When to Use This Pattern

The adapter pattern is useful when you’re integrating third-party libraries that have their own conventions, maintaining backward compatibility with old interfaces while using new implementations, writing plugins or modular systems where components need a uniform interface, or testing code by swapping in mock implementations that conform to the expected interface.

There’s also a maintenance benefit: the adapter isolates your code from changes in the underlying system. If the MP3 library releases a new version with a different API, maybe mp3_decode_frame becomes mp3_read_pcm with different parameters, you only need to update the adapter. Every part of your codebase that uses AudioSource remains untouched, because it never knew about the MP3 library in the first place. The adapter acts as a buffer between your code and external dependencies, containing the blast radius of changes.

A Simpler Alternative

This pattern does add a layer of indirection, which has a small cost.
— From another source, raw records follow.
theorem onAgr (h : s.Kept) {f : Agr → Agr} (hf : AgrKept s.mem.view (f s.agr)) : (s.onAgr f).Kept := State.KeptAt.onAgr h hf
theorem onPal (h : s.Kept) {f : Pal → Pal} (hf : PalKept s.mem.view (f s.pal)) : (s.onPal f).Kept := State.KeptAt.onPal h hf
theorem onAtt (h : s.Kept) {f : Att → Att} (hf : AttKept (f s.att)) : (s.onAtt f).Kept := State.KeptAt.onAtt h hf
theorem onMsg (h : s.Kept) {f : Msg → Msg} (hf : MsgKept s.mem.view (f s.msg)) : (s.onMsg f).Kept := State.KeptAt.onMsg h hf
theorem raise (h : s.Kept) (e : EventRecord) : (s.raise e).Kept := State.KeptAt.raise h e

/-- Raising events keeps the view, so the units keep to it. -/
theorem ofView {t : State} {v : StationSet} (h : t.KeptAt v) (hv : t.mem.view = v) : t.Kept := by
  rw [State.Kept, hv]; exact h

theorem raiseAll (h : s.Kept) (es : List EventRecord) : (s.raiseAll es).Kept :=
  ofView (State.KeptAt.raiseAll h es) (by rw [((SameCore.refl s).raiseAll es).mem])

theorem raiseBoth (h : s.Kept) (xs ys : List EventRecord) : (s.raiseBoth xs ys).Kept :=
  ofView (State.KeptAt.raiseBoth h xs ys) (by rw [((SameCore.refl s).raiseBoth xs ys).mem])

/-! ### The membership (R61, R62, R67 to R70, R73) -/

theorem adopt (h : s.Kept) (v : StationSet) : (Machine.adopt v s).Kept := by
  refine ofView (v := v) ?_ (by rw [(adopt_core v s).mem]; rfl)
  have hs : (s.setView v).KeptAt s.mem.view := h
  have hg := ((hs.raiseAll ((members (without s.mem.view v)).map (removedEvent none) ++
    (members (without v s.mem.view)).map addedEvent)).membersGone (without s.mem.view v)).membersCame none
      (members (without v s.mem.view))
  rw [newView_eq] at hg
  exact hg

theorem addJoiner (h : s.Kept) (n : Station) (participant : Bool) : (Machine.addJoiner n participant s).Kept :=
  State.KeptAt.memberCame (State.KeptAt.raise (s := s.setView (addTo n s.mem.view)) (v := s.mem.view) h (addedEvent n)) _ n

theorem removeSilent (h : s.Kept) (n : Station) : (Machine.removeSilent n s).Kept := by
  refine ofView (v := without s.mem.view (single n)) ?_ (by rw [(removeSilent_core n s).mem]; rfl)
  exact State.KeptAt.membersGone (State.KeptAt.raise (s := s.setView (removeFrom n s.mem.view)) h _) (single n)

theorem enterView (h : s.Kept) (founding : Bool) (v : StationSet) (joined : EventRecord) :
    (Machine.enterView founding v joined s).Kept :=
  ⟨AgrKept.enter _ _ _, h.pal.enter founding v, h.att.enter, h.msg.enter v, pushEvent_length joined h.events, h.lookups⟩

theorem leaveUnits (h : s.Kept) : (Machine.leaveUnits s).Kept := by
  refine State.Kept.raiseAll (State.Kept.raiseAll ?_ _) _
  exact ⟨AgrKept.reset, h.pal.leave, h.att.leave, h.msg.leave, h.events, h.lookups⟩

theorem dropped (h : s.Kept) (source : Station) : (Machine.dropped source s).Kept :=
  leaveUnits (State.Kept.raise (s := (s.setLife .joinPending).onMem (fun m => { m with joinPending := true })) h _)

theorem leftWall (h : s.Kept) : (Machine.leftWall s).Kept :=
  leaveUnits (State.Kept.raise (s := (s.setLife .standby).onMem (fun m => { m with joinPending := false })) h _)

theorem halt (h : s.Kept) : (Machine.halt s).Kept := by
  have hh := State.Kept.raise (s := (s.setLife .halted).onMem (fun m => { m with joinPending := false })) h
    { kind := .halted, reason := some .duplicateNumber }
  unfold Machine.halt
  dsimp only
  split
  · exact leaveUnits hh
  · exact hh

theorem handoverMembership (h : s.Kept) (hd : Head) (v : StationSet) : (Machine.handoverMembership hd v s).Kept := by
  cases hl : s.startup.life with
  | joinPending =>
    simp only [Machine.handoverMembership, hl]
    split
    · exact h.enterView _ _ _
    · exact h
  | member =>
    simp only [Machine.handoverMembership, hl]
    split
    · exact h.adopt v
    · exact h.dropped _
  | leaving =>
    simp only [Machine.handoverMembership, hl]
    split
    · exact h.adopt v
    · exact h.leftWall
  | unconfigured => simpa only [Machine.handoverMembership, hl] using h
  | standby => simpa only [Machine.handoverMembership, hl] using h
  | halted => simpa only [Machine.handoverMembership, hl] using h

/-! ### The scheduler (R39, R40, R116, R118, R136) -/

theorem declareAuthority (h : s.Kept) : (Machine.declareAuthority s).Kept := by
  unfold Machine.declareAuthority
  split
  · rename_i hs
    simp only [selfAuthority, Bool.and_eq_true, beq_iff_eq] at hs
    obtain ⟨⟨⟨⟨_, hs⟩, _⟩, _⟩, _⟩ := hs
    exact State.Kept.raise (h.onPal (h.pal.declare hs)) _
  · exact h

/-- The scheduler begins an answer that is owed, or goes on with one. -/
theorem grantAnswer (h : s.Kept) (ho : s.pal.owed ≠ none) : (Machine.grantAnswer s).Kept := by
  have ha : (s.onPal (fun p => p.startAnswer s.agr.l)).Kept := h.onPal (h.pal.startAnswer s.agr.l ho)
  unfold Machine.grantAnswer
  dsimp only
  split <;> exact ha

theorem owed_of_offered (h : s.Kept) (ha : answerOffered s = true) : s.pal.owed ≠ none := by
  intro ho
  simp [answerOffered, h.pal.store.no_answer ho, ho] at ha

theorem chooseAmong (h : s.Kept) : (Machine.chooseAmong s).Kept := by
  unfold Machine.chooseAmong
  split
  · rename_i ha
    exact h.grantAnswer (h.owed_of_offered (by simp [answerOffered, ha]))
  · split
    · exact h
    · split
      · exact h
      · split
        · rename_i ha
          exact h.grantAnswer (h.owed_of_offered ha)
        · split <;> exact h

/-- A choice of the scheduler: the packet is handed to the LIF, stale returns are dropped, an owed answer may begin. -/
theorem choose (h : s.Kept) : (Machine.choose s).Kept := by
  have hd : (s.onAtt (fun a => a.dropStale s.mem.view)).Kept := h.onAtt (h.att.dropStale s.mem.view)
  unfold Machine.choose choosePacket
  split
  · unfold chooseLeaving
    split <;> exact hd
  · split
    · exact hd.declareAuthority.chooseAmong
    · split <;> exact hd

theorem beginPossession (h : s.Kept) : (Machine.beginPossession s).Kept := choose (s := enterPossessing s) h

theorem onHandover (h : s.Kept) (hd : Head) (v : StationSet) : (Machine.onHandover hd v s).Kept := by
  have hm := h.handoverMembership hd v
  unfold Machine.onHandover beginIfNamed
  split
  · exact hm.beginPossession
  · exact hm

/-! ### The reply slot (R42, R43) -/

theorem slotOutcome (h : s.Kept) (sl : Slot) (r : SlotResult) : (Machine.slotOutcome sl r s).Kept := by
  have emptied : (s.onPos (fun p => { p with slot := none })).Kept := h
  have ended : (if r.result = some .queueFull then
      (s.onPos (fun p => { p with slot := none })).onMsg (fun g => { g with credits := setCredit g.credits sl.target 0 })
      else s.onPos (fun p => { p with slot := none })).Kept := by
    split
    · exact emptied.onMsg (h.msg.withCredits (h.msg.credits.setCredit sl.target (Nat.zero_le _)))
    · exact emptied
  unfold Machine.slotOutcome
  dsimp only
  split
  · split
    · exact ended.addJoiner _ _
    · exact ended
    · exact ended
  · exact ended.onPal (ended.pal.requestEnds _)
  · exact State.Kept.raiseAll (ended.onAtt (ended.att.slotEnds _ _ _)) _
  · exact State.Kept.raiseAll (ended.onMsg (ended.msg.slotEnds _ _)) _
Don’t use it when a simple wrapper function would suffice, or when you control both sides of the interface and can just make them match directly.

// Simple wrapper, no function pointers
size_t read_mp3_samples(MP3Decoder *dec, float *buffer, size_t count) {
    short temp[count];
    int read = mp3_decode_frame(dec, temp, count);
    for (int i = 0; i < read; i++) {
        buffer[i] = temp[i] / 32768.0f;
    }
    return read;
}

This translates between interfaces without the struct-and-function-pointer machinery. Use the full adapter pattern when you need to treat different implementations uniformly through a common interface; use simple wrappers when you just need to bridge a single gap.

As always, thanks for joining me on this journey into embedded development!